The pvlib.modelchain.ModelChain object provides a useful method for easily constructing a PV system model with a simple, unified interface. However, a user may want to customize the steps in the system model in various ways. One such example is during the irradiance transposition step. The Perez model perform very well on field data, but it requires a set of fitted coefficients from various sites. It has been noted that these coefficients can be specific to various climates, so users may see improved model accuracy when using a site-specific set of coefficients. However, the base ModelChain only supports the default coefficients. This example shows how the ModelChain can be adjusted to use a different set of Perez coefficients.

import pandas as pd
from pvlib.pvsystem import PVSystem
from pvlib.modelchain import ModelChain
from pvlib.temperature import TEMPERATURE_MODEL_PARAMETERS
from pvlib import iotools, location, irradiance
import pvlib
import os
import matplotlib.pyplot as plt

# load in TMY weather data from North Carolina included with pvlib
PVLIB_DIR = pvlib.__path__[0]
DATA_FILE = os.path.join(PVLIB_DIR, 'data', '723170TYA.CSV')

tmy, metadata = iotools.read_tmy3(DATA_FILE, coerce_year=1990,
                                  map_variables=True)

weather_data = tmy[['ghi', 'dhi', 'dni', 'temp_air', 'wind_speed']]

loc = location.Location.from_tmy(metadata)

Now, let’s set up a standard PV model using the ModelChain

surface_tilt = metadata['latitude']
surface_azimuth = 180

# define an example module and inverter
sandia_modules = pvlib.pvsystem.retrieve_sam('SandiaMod')
cec_inverters = pvlib.pvsystem.retrieve_sam('cecinverter')
sandia_module = sandia_modules['Canadian_Solar_CS5P_220M___2009_']
cec_inverter = cec_inverters['ABB__MICRO_0_25_I_OUTD_US_208__208V_']

temp_params = TEMPERATURE_MODEL_PARAMETERS['sapm']['open_rack_glass_glass']

# define the system and ModelChain
system = PVSystem(arrays=None,
                  surface_tilt=surface_tilt,
                  surface_azimuth=surface_azimuth,
                  module_parameters=sandia_module,
                  inverter_parameters=cec_inverter,
                  temperature_model_parameters=temp_params)

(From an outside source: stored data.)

include hs in
theorem execArm_wf {peer req args t} (h : execArm peer req args s = .next t) : t.mem.wf = true := by
  refine onRequest_wf hs (fun u p hu => ?_) h
  exact armWith_wf hu ..

include hs in
theorem execPreempt_wf {peer req launch limit t} (h : execPreempt peer req launch limit s = .next t) : t.mem.wf = true := by
  refine onRequest_wf hs (fun u p hu => ?_) h
  exact wf_of_mem_eq hu (preemptWith_mem ..)

include hs in
theorem execResume_wf {peer req launch t} (h : execResume peer req launch s = .next t) : t.mem.wf = true := by
  refine onRequest_wf hs (fun u p hu => ?_) h
  exact resumeWith_wf hu ..

include hs in
theorem execDrain_wf {peer req phase t} (h : execDrain peer req phase s = .next t) : t.mem.wf = true := by
  refine onRequest_wf hs (fun u p hu => ?_) h
  dsimp only
  split
  · exact hu
  · split
    · exact hu
    · rw [setPart_mem, foldl_mem (fun v q => setPort_mem ..)]
      exact hu

include hs in
theorem execFabric_wf {peer req va t} (h : execFabric peer req va s = .next t) : t.mem.wf = true := by
  refine onRequest_wf hs (fun u p hu => ?_) h
  exact wf_of_mem_eq hu (fabricWith_mem ..)

include hs in
theorem execLimits_wf {peer req barrier suspension stall t} (h : execLimits peer req barrier suspension stall s = .next t) :
    t.mem.wf = true := by
  refine onRequest_wf hs (fun u p hu => ?_) h
  grind [setPart_mem, reply_mem]

include hs in
theorem execPower_wf {peer req mode budget t} (h : execPower peer req mode budget s = .next t) : t.mem.wf = true := by
  refine onRequest_wf hs (fun u p hu => ?_) h
  exact wf_of_mem_eq hu (powerWith_mem ..)

include hs in
theorem execRead_wf {port f t} (h : execRead port f s = .next t) : t.mem.wf = true := by
  refine onFlit_wf hs (fun u hu => ?_) h
  exact comeIn_wf hu ..

include hs in
theorem execWrite_wf {port f t} (h : execWrite port f s = .next t) : t.mem.wf = true := by
  refine onFlit_wf hs (fun u hu => ?_) h
  exact comeIn_wf hu ..

include hs in
theorem execAtomic_wf {port f t} (h : execAtomic port f s = .next t) : t.mem.wf = true := by
  refine onFlit_wf hs (fun u hu => ?_) h
  exact comeIn_wf hu ..

include hs in
theorem execCasnew_wf {port f t} (h : execCasnew port f s = .next t) : t.mem.wf = true := by
  refine onFlit_wf hs (fun u hu => ?_) h
  exact newValue_wf hu ..

include hs in
theorem execReduce_wf {port f t} (h : execReduce port f s = .next t) : t.mem.wf = true := by
  refine onFlit_wf hs (fun u hu => ?_) h
  exact comeIn_wf hu ..

include hs in
theorem execRelst_wf {port f t} (h : execRelst port f s = .next t) : t.mem.wf = true := by
  refine onFlit_wf hs (fun u hu => ?_) h
  exact comeIn_wf hu ..

include hs in
theorem execChwrite_wf {port f t} (h : execChwrite port f s = .next t) : t.mem.wf = true := by
  refine onFlit_wf hs (fun u hu => ?_) h
  exact comeIn_wf hu ..

include hs in
theorem execReadReply_wf {port f t} (h : execReadReply port f s = .next t) : t.mem.wf = true := by
  refine onFlit_wf hs (fun u hu => ?_) h
  grind [takeReply_wf, forward_mem, comeIn_wf]

include hs in
theorem execAck_wf {port f t} (h : execAck port f s = .next t) : t.mem.wf = true := by
  refine onFlit_wf hs (fun u hu => ?_) h
  exact shortReply_wf hu ..

include hs in
theorem execAtomicReply_wf {port f t} (h : execAtomicReply port f s = .next t) : t.mem.wf = true := by
  refine onFlit_wf hs (fun u hu => ?_) h
  exact shortReply_wf hu ..

include hs in
theorem execWindow_wf {port f t} (h : execWindow port f s = .next t) : t.mem.wf = true := by
  refine onFlit_wf hs (fun u hu => ?_) h
  exact windowFlit_wf hu ..

include hs in
theorem execCongestion_wf {port f t} (h : execCongestion port f s = .next t) : t.mem.wf = true := by
  refine onFlit_wf hs (fun u hu => ?_) h
  grind [forward_mem, modPart_mem]

include hs in
theorem execDrainFlit_wf {port f t} (h : execDrainFlit port f s = .next t) : t.mem.wf = true := by
  refine onFlit_wf hs (fun u hu => ?_) h
  exact hu

include hs in
theorem execPark_wf {port f t} (h : execPark port f s = .next t) : t.mem.wf = true := by
  refine onFlit_wf hs (fun u hu => ?_) h
  exact hu

include hs in
theorem execWake_wf {port f t} (h : execWake port f s = .next t) : t.mem.wf = true := by
  refine onFlit_wf hs (fun u hu => ?_) h
  exact hu

include hs in
theorem execImageWrite_wf {peer va data t} (h : execImageWrite peer va data s = .next t) : t.mem.wf = true :=
  onMessage_wf hs (fun _ hu => by grind [Option.bind_eq_some_iff, imageWriteAt_wf]) h

include hs in
theorem execAttestationRequest_wf {peer args t} (h : execAttestationRequest peer args s = .next t) : t.mem.wf = true :=
  onMessage_wf hs (fun _ hu => by grind [attest_mem, receive_mem]) h

include hs in
theorem execForm_wf {req args t} (h : execForm req args s = .next t) : t.mem.wf = true :=
  onMessage_wf hs (fun _ hu => by grind [formWith_wf, receive_mem]) h

include hs in
theorem execLack_wf {port f t} (h : execLack port f s = .next t) : t.mem.wf = true := by
  refine onLink_wf hs ?_ h
  simpa using hs

include hs in
theorem execLretry_wf {port f t} (h : execLretry port f s = .next t) : t.mem.wf = true := by
  refine onLink_wf hs ?_ h
  exact hs

include hs in
theorem execIdle_wf {port f t} (h : execIdle port f s = .next t) : t.mem.wf = true := by
  refine onLink_wf hs ?_ h
  exact hs

include hs in
theorem execWakeLock_wf {port t} (h : execWakeLock port s = .next t) : t.mem.wf = true :=
  event_wf hs (fun _ hu => by grind [Option.bind_eq_some_iff, setPort_mem, sendPark_mem]) h

include hs in
theorem execLackTimeout_wf {port t} (h : execLackTimeout port s = .next t) : t.mem.wf = true :=
  event_wf hs (fun _ hu => by grind [resend_mem]) h

include hs in
theorem execWavelengthLoss_wf {port wave t} (h : execWavelengthLoss port wave s = .next t) : t.mem.wf = true :=
  event_wf hs (fun _ hu => by grind [loseWave_wf]) h

include hs in
theorem execPortDown_wf {port reason t} (h : execPortDown port reason s = .next t) : t.mem.wf = true :=
  event_wf hs (fun _ hu => by grind [setPort_mem, portDown_wf]) h

include hs in
theorem execFleolapinAck_wf {peer endpoint seq t} (h : execFleolapinAck peer endpoint seq s = .next t) : t.mem.wf = true :=
  event_wf hs (fun _ hu => by grind) h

mc = ModelChain(system, location=loc)

Now, let’s calculate POA irradiance values outside of the ModelChain. We do this for both the default Perez coefficients and the desired alternative Perez coefficients. This enables comparison at the end.

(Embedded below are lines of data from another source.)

-- ==== Sys2Proof/Machine/AddressMap.lean ====
section
/-! DEFINITION. The register space (20_memory.md R60, R62): its registers by name, their addresses and access, and the
value each one reads (43_control.md R176). -/

namespace Sys2Proof.Machine

/-- The registers of R62. A window has eight slots, of which a controller implements the first NW or BW. -/
inductive Reg where
  | id | param | cmd | status | inten | nonceLen | msgLenLo | msgLenHi | remainLo | remainHi | ctr
  | nonce (k : Fin 8)
  | ctrblk (k : Fin 8)
  | din (k : Fin 8)
  | dout (k : Fin 8)
  deriving DecidableEq, Repr

/-- How the host may access a register (R62). -/
inductive Access where
  /-- read-only: a write is ignored -/
  | ro
  /-- read-write -/
  | rw
  /-- write-only: reads 0 -/
  | wo
  /-- read-write, the write under the conditions of R116 -/
  | rwConditional
  /-- no register: reads 0, a write is ignored (R68) -/
  | reserved
  deriving DecidableEq, Repr

/-- The byte offset of a register (R62). -/
def Reg.offset : Reg → BitVec 8
  | .id => 0x00
  | .param => 0x04
  | .cmd => 0x08
  | .status => 0x0C
  | .inten => 0x10
  | .nonceLen => 0x14
  | .msgLenLo => 0x18
  | .msgLenHi => 0x1C
  | .remainLo => 0x20
  | .remainHi => 0x24
  | .ctr => 0x28
  | .nonce k => windowAddr 0x40 k
  | .ctrblk k => windowAddr 0x60 k
  | .din k => windowAddr 0x80 k
  | .dout k => windowAddr 0xA0 k

/-- Whether a controller of size `z` implements a register (R62, R68). -/
def Reg.implemented (z : BlockSize) : Reg → Bool
  | .nonce k => k.val < z.nw
  | .ctrblk k | .din k | .dout k => k.val < z.bw
  | _ => true

/-- The access of a register (R62); a window slot that is not implemented is reserved (R68). -/
def Reg.access (z : BlockSize) (r : Reg) : Access :=
  if !r.implemented z then .reserved
  else match r with
    | .id | .param | .status | .remainLo | .remainHi | .ctrblk _ | .dout _ => .ro
    | .cmd => .wo
    | .ctr => .rwConditional
    | .inten | .nonceLen | .msgLenLo | .msgLenHi | .nonce _ | .din _ => .rw

/-- The register at an aligned address, `none` at a reserved one (R62). -/
def regAtAligned (a : BitVec 8) : Option Reg :=
  match a.extractLsb' 5 3 with
  | 0 =>
    match slotOf a with
    | 0 => some .id
    | 1 => some .param
    | 2 => some .cmd
    | 3 => some .status
    | 4 => some .inten
    | 5 => some .nonceLen
    | 6 => some .msgLenLo
    | 7 => some .msgLenHi
  | 1 =>
    match slotOf a with
    | 0 => some .remainLo
    | 1 => some .remainHi
    | 2 => some .ctr
    | _ => none
  | 2 => some (.nonce (slotOf a))
  | 3 => some (.ctrblk (slotOf a))
  | 4 => some (.din (slotOf a))
  | 5 => some (.dout (slotOf a))
  | _ => none

/-- The register at an address: a misaligned address names none (R67). -/
def regAt (a : BitVec 8) : Option Reg :=
  if a.extractLsb' 0 2 ≠ 0 then none else regAtAligned a

/-- `REG[NAME]`: what a read of the register returns; 0 for a window slot that is not implemented (R176, R68). -/
def readReg (c : Controller) (r : Reg) : Word :=
  if !r.implemented c.size then 0
  else match r with
    | .id => Config.idWord
    | .param => paramWord c
    | .cmd => 0
    | .status => statusWord c
    | .inten => c.inten.setWidth 32
    | .nonceLen => c.nonceLen.setWidth 32
    | .msgLenLo => c.msgLen.extractLsb' 0 32
    | .msgLenHi => c.msgLen.extractLsb' 32 32
    | .remainLo => c.remain.extractLsb' 0 32
    | .remainHi => c.remain.extractLsb' 32 32
    | .ctr => ctrOf c.size.bytes c.ctrblk
    | .nonce k => wordAt c.nonce k.val
    | .ctrblk k => wordAt c.ctrblk k.val
    | .din k => wordAt c.din k.val
    | .dout k => wordAt c.dout k.val

/-- `BusRead(a)`: 0 at a misaligned or reserved address, else the register's value (R67, R68, R176). -/
def busRead (c : Controller) (a : BitVec 8) : Word :=
  match regAt a with
  | some r => readReg c r
  | none => 0

/-! ## The host's physical map (R60) -/

/-- The host address of an offset: `BASE + offset` (R60). -/
def hostAddress (a : BitVec 8) : Nat := Config.base + a.toNat

/-- The offset that a host address selects, if it lies in the 256 bytes from BASE on (R60). DESIGN CHOICE, unsafe: no other
host address selects the register space; R71 leaves any aliasing to the platform (assumption log 19). -/
def hostSelect (p : Nat) : Option (BitVec 8) :=
  if Config.base ≤ p ∧ p < Config.base + 256 then some (BitVec.ofNat 8 (p - Config.base)) else none

end Sys2Proof.Machine
end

# Cape Canaveral seems like the most likely match for climate
model_perez = 'capecanaveral1988'

solar_position = loc.get_solarposition(times=weather_data.index)
dni_extra = irradiance.get_extra_radiation(weather_data.index)

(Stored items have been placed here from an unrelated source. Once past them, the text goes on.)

-- ==== Sys2Proof/Machine/Cycle.lean ====
section
/-! DEFINITION. One clock cycle (10_state.md R40): the read of the state at its start, then reset, or else acceptance,
response and the host's write, in this order. -/

namespace Sys2Proof.Machine

/-- The output port bus_rdata: `BusRead(bus_addr)` when a read is presented, else 0 (R21). The read sees the state at the
start of the cycle (R40), in a cycle with reset too (R250). -/
def readPhase (s : State) : Host.Outcome State Fault Refusal :=
  let p := s.ports
  if p.busSel && !p.busWe then exec (decodeBus (portsTxn p)) (s.setRdata 0) else .next (s.setRdata 0)

/-- The host's write, the last event of the cycle (R40). -/
def writePhase (s : State) : Host.Outcome State Fault Refusal :=
  let p := s.ports
  if p.busSel && p.busWe then exec (decodeBus (portsTxn p)) s else .next s

/-- Everything after the read: reset replaces every other event; otherwise acceptance, response, write (R40). -/
def eventPhase (s : State) : Host.Outcome State Fault Refusal :=
  if s.ports.rst then .next (s.setSt (Controller.resetOf s.st.size))
  else writePhase (s.setSt (s.st.corePhase s.ports))

/-- One clock cycle. -/
def runCycle (s : State) : Host.Outcome State Fault Refusal :=
  andThen (andThen (readPhase s) eventPhase) fun s' => .next s'.endCycle

end Sys2Proof.Machine
end

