-- ==== Sys2Proof/Machine/Step.lean ====
section
/-! DEFINITION. step: one clock cycle of the machine; and how a host transaction is put where the next step takes it. -/

namespace Sys2Proof.Machine

/-- One step of the machine: one clock cycle (10_state.md R20, R40). -/
def step (s : State) : Host.Outcome State Fault Refusal := runCycle s

/-- The state in which the very next step runs the frame of `nbits` bits `w` and nothing else: the frame is presented on
the bus ports of one more cycle (assumption log 6). -/
def State.withFetchWord (s : State) (nbits w : Nat) : State := s.presentWord nbits w

end Sys2Proof.Machine
end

POA_irradiance = irradiance.get_total_irradiance(
    surface_tilt=surface_tilt,
    surface_azimuth=surface_azimuth,
    dni=weather_data['dni'],
    ghi=weather_data['ghi'],
    dhi=weather_data['dhi'],
    solar_zenith=solar_position['apparent_zenith'],
    solar_azimuth=solar_position['azimuth'],
    model='perez',
    dni_extra=dni_extra)

POA_irradiance_new_perez = irradiance.get_total_irradiance(
    surface_tilt=surface_tilt,
    surface_azimuth=surface_azimuth,
    dni=weather_data['dni'],
    ghi=weather_data['ghi'],
    dhi=weather_data['dhi'],
    solar_zenith=solar_position['apparent_zenith'],
    solar_azimuth=solar_position['azimuth'],
    model='perez',
    model_perez=model_perez,
    dni_extra=dni_extra)

Now, run the ModelChain with both sets of irradiance data and compare (note that to use POA irradiance as input to the ModelChain the method .run_model_from_poa is used):

mc.run_model_from_poa(POA_irradiance)
ac_power_default = mc.results.ac

mc.run_model_from_poa(POA_irradiance_new_perez)
ac_power_new_perez = mc.results.ac

start, stop = '1990-05-05 06:00:00', '1990-05-05 19:00:00'
plt.plot(ac_power_default.loc[start:stop],
         label="Default Composite Perez Model")
plt.plot(ac_power_new_perez.loc[start:stop],
         label="Cape Canaveral Perez Model")
plt.xticks(rotation=90)
plt.ylabel("AC Power ($W$)")
plt.legend()
plt.tight_layout()
plt.show()
use perez modelchain

Note that there is a small, but noticeable difference from the default coefficients that may add up over longer periods of time.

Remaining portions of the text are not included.